Event Scoring Explanation

This page is an attempt to explain how the scoring works in the nSight application. This information is how it works as of 4/1/2015 and is subject to change as we tweak the algorithm.

Effects of scoring:

The important thing to understand is how a channels score affect the application. The only thing scores are used are for determining what events will be displayed in a channels event feed. Scores are used in querying IKANOW for events that match keywords that have been scored up, these events are weighted additionally by published date, closer to today is scored higher.

Scoring calculations:

Seeding a channel:

When seeding a channel, any documents you add in the initial screen will have all it's entities added incrementing their score +1. E.g. a document that you add may have entities "Barrack Obama/person", "white house/place", "cell phone/keyword", after adding your channels score would be: [barrack obama/person:1, white house/place:1, cell phone/keyword:1]. When you add a second document with entities: "white house/place", "george bush/person" the scores will go to: [barrack obama/person:1, white house/place:2, cell phone/keyword:1, george bush/person:1].

Adding a location:

When seeding a channel you can add a location.
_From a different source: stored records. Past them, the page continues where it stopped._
-- ==== Sys2Proof/Certificates/Slice0/Obligations.lean ====
section
/-! DEFINITION. The statements about the block, family by family: each is a conjunction of what the commands of its family do, and on
which states and operands. -/

set_option linter.unusedVariables false

open Sys2Proof Sys2Proof.Machine

/-- After reset the contents of DRAM and of the SPL are in the canonical form of the model's memory (the model's own, Machine/Ops.lean), the
recorder's queue holds at most 64 records and its retention buffer at most 8 (R552, R553). The witness premise of EveryStepKeepsSound. -/
def Obligations.ResetIsSound : Prop :=
  State.reset.Sound

/-- For every sound state, whatever command stands at the front of the queue and whatever its operands, the state after the step is sound: the
contents of DRAM and of the SPL keep their canonical form (the model's own, Machine/Ops.lean), the recorder's queue never holds more than
64 records and the retention buffer never more than 8 (R552, R553). -/
def Obligations.EveryStepKeepsSound : Prop :=
  ∀ s t : State, s.Sound → step s = .next t → t.Sound

/-- For every sound state, every command and all its operands: the waiting commands stay as they are and the count of free values drawn does
not fall (both the model's own, logs 7 and 3), the minimum SVN does not fall (R224), and firmware slot 1, the recovery image, stays as it
was (R222). -/
def Obligations.EveryCommandHoldsItsPromises : Prop :=
  ∀ (c : Instr) (s t : State), s.Sound → exec c s = .next t → s.Holds t

/-- For every command and state: with the command at the front of the pending queue, step answers what exec answers for that command on the
state whose queue is the rest. The queue of waiting commands is the model's own (log 7). -/
def Obligations.StepRunsTheFrontCommand : Prop :=
  ∀ (c : Instr) (cs : List Instr) (s : State), s.pending = c :: cs → step s = exec c { s with pending := cs }

/-- With no command waiting, a step answers the state unchanged. This is the model's own convention (log 1, DESIGN CHOICE): no rule of the
spec has a queue of commands. -/
def Obligations.EmptyQueueIdles : Prop :=
  ∀ s : State, s.pending = [] → step s = .next s
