-- ==== Sys2Proof/Laws/KeptReset.lean ====
section
/-! SUPPORT. That every operation of Machine/Reset.lean keeps `Kept`. -/

namespace Sys2Proof.Machine

variable {o s : State}

@[simp] theorem State.mbRespond_kept (h : Kept o s) (a) (b) : Kept o (State.mbRespond s a b) := by unfold State.mbRespond; split <;> simp [h]

@[simp] theorem State.detachMailbox_kept (h : Kept o s) (a) : Kept o (State.detachMailbox s a) := by simp [State.detachMailbox, h]

@[simp] theorem State.dropCommand_kept (h : Kept o s) (a) (b) : Kept o (State.dropCommand s a b) := by simp (maxDischargeDepth := 40) +contextual [State.dropCommand, h]

@[simp] theorem State.dropCommands_kept (h : Kept o s) (a) : Kept o (State.dropCommands s a) := by simp (maxDischargeDepth := 40) +contextual [State.dropCommands, h]

@[simp] theorem State.dropQueues_kept (h : Kept o s) (a) : Kept o (State.dropQueues s a) := by simp [State.dropQueues, h]

@[simp] theorem State.dropEngines_kept (h : Kept o s) (a) : Kept o (State.dropEngines s a) := by simp [State.dropEngines, h]

@[simp] theorem State.endQuiesce_kept (h : Kept o s) (a) : Kept o (State.endQuiesce s a) := by unfold State.endQuiesce; split <;> simp [h]

@[simp] theorem State.stopLogging_kept (h : Kept o s) (a) : Kept o (State.stopLogging s a) := by simp [State.stopLogging, h]

@[simp] theorem State.retire_kept (h : Kept o s) (a) (b) : Kept o (State.retire s a b) := by simp (maxDischargeDepth := 40) +contextual [State.retire, h]

@[simp] theorem State.freeProgram_kept (h : Kept o s) (a) : Kept o (State.freeProgram s a) := by simp (maxDischargeDepth := 40) +contextual [State.freeProgram, h]

@[simp] theorem State.beginRemoval_kept (h : Kept o s) (a) : Kept o (State.beginRemoval s a) := by simp (maxDischargeDepth := 40) +contextual [State.beginRemoval, h]

@[simp] theorem State.controllerReset_kept (h : Kept o s) (a) : Kept o (State.controllerReset s a) := by unfold State.controllerReset; split <;> simp [h]

@[simp] theorem State.removeVfs_kept (h : Kept o s) (a) : Kept o (State.removeVfs s a) := by simp (maxDischargeDepth := 40) +contextual [State.removeVfs, h]

@[simp] theorem State.flr_kept (h : Kept o s) (a) : Kept o (State.flr s a) := by unfold State.flr; split <;> simp [h]

@[simp] theorem State.zeroiseSlots_kept (h : Kept o s) (a) : Kept o (State.zeroiseSlots s a).1 := by simp [State.zeroiseSlots, h]

@[simp] theorem State.buildAdmin_kept (h : Kept o s) (a) : Kept o (State.buildAdmin s a) := by simp [State.buildAdmin, h]

@[simp] theorem State.becomeReady_kept (h : Kept o s) (a) : Kept o (State.becomeReady s a) := by simp [State.becomeReady, h]

@[simp] theorem execGenerationAdvance_kept (h : Kept o s) (a) (b) : KeptBy o (execGenerationAdvance a b s) := by simp (maxDischargeDepth := 40) +contextual [execGenerationAdvance, h]

@[simp] theorem execCcEnClear_kept (h : Kept o s) (a) : KeptBy o (execCcEnClear a s) := by unfold execCcEnClear; split <;> simp [h]

@[simp] theorem execCcEnSet_kept (h : Kept o s) (a) (b) : KeptBy o (execCcEnSet a b s) := by simp (maxDischargeDepth := 40) +contextual [execCcEnSet, h]

@[simp] theorem execNvmSubsystemReset_kept (h : Kept o s) (a) : KeptBy o (execNvmSubsystemReset a s) := by simp (maxDischargeDepth := 40) +contextual [execNvmSubsystemReset, h]

@[simp] theorem execFunctionLevelReset_kept (h : Kept o s) (a) : KeptBy o (execFunctionLevelReset a s) := by unfold execFunctionLevelReset; split <;> simp [h]

@[simp] theorem execVfDisable_kept (h : Kept o s) (a) : KeptBy o (execVfDisable a s) := by unfold execVfDisable; split <;> simp [h]

@[simp] theorem execVfEnable_kept (h : Kept o s) (a) (b) : KeptBy o (execVfEnable a b s) := by simp (maxDischargeDepth := 40) +contextual [execVfEnable, h]

@[simp] theorem execVirtualizationManagement_kept (h : Kept o s) (a) : KeptBy o (execVirtualizationManagement a s) := by unfold execVirtualizationManagement; split <;> simp [h]

@[simp] theorem State.linkDown_kept (h : Kept o s) (a) : Kept o (State.linkDown s a) := by simp [State.linkDown, h]

@[simp] theorem execPciePerstAssert_kept (h : Kept o s) (a) : KeptBy o (execPciePerstAssert a s) := by simp (maxDischargeDepth := 40) +contextual [execPciePerstAssert, h]

@[simp] theorem execLinkTraining_kept (h : Kept o s) (a) (b) (c) : KeptBy o (execLinkTraining a b c s) := by unfold execLinkTraining; split <;> simp [h]

@[simp] theorem execPcieUncorrectable_kept (h : Kept o s) (a) (b) (c) : KeptBy o (execPcieUncorrectable a b c s) := by unfold execPcieUncorrectable; split <;> simp [h]

@[simp] theorem execHostRefclkLost_kept (h : Kept o s) (a) : KeptBy o (execHostRefclkLost a s) := by simp (maxDischargeDepth := 40) +contextual [execHostRefclkLost, h]

@[simp] theorem execHostRefclkReturn_kept (h : Kept o s) (a) : KeptBy o (execHostRefclkReturn a s) := by simp [execHostRefclkReturn, h]

end Sys2Proof.Machine
end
This will be used when retrieving the events feed and all scores will be higher the closer to the location.

Liking an event:

When liking an event, it acts just like seeding a document, all entities in the event have their score increased by 1. Note: events are usually a combination of documents so they can have many entities, many of which may be unrelated to the event title but came from internal docs non the less (e.g. an event might be called "Topic Event: taxes" that has a collection of documents that talk about taxes, but 1 document might discuss white house policy, another is an H&R block advertisement, and the third is a blog complaining about capital gains tax, all 3 documents would have a different subset of entities that would be merged together in the event and all those entities would be liked when you like an event). To offset the effect of adding a lot of unrelated terms, you can like/dislike more events, this will bubble up the keywords you like higher so their results will show up more often.

Disliking an event:

This is the opposite action of liking an event, but instead of decreasing a score by 1 it attempts to be a little more harsh on disliked terms. When you dislike an event it will take all entities in the event (see above point about spread of entities), and it will decrease their score by 1, then half the score. E.g. if you dislike an event with the entity "barrack obama/person" and it currently had a score of 21 for your channel, it would be reduced to 20, then halved to 10. This will eventually allow an entitiy to go negative at a much more rapid rate than just disliking by 1 but attempts to mitigate disliking collateral entities in events (e.g. you may have only wanted to dislike barrack obama/person but the event also had white house/place which you wanted to focus on, this will only reduce it by half so liking other documents can bring it back up).

Viewing current scores:

Currently you can only view what keywords have positive scores and which have negative scores. In the future we hope to show the specific values of the keywords and allow them to be modified/removed/added. To view the entities that have positive/negatives scores click the edit channel button then the info button. Items in the "liked" column have some positive score. Items in the disliked column have some negative score (these are unused in the score calculation currently as we cannot score down search terms easily).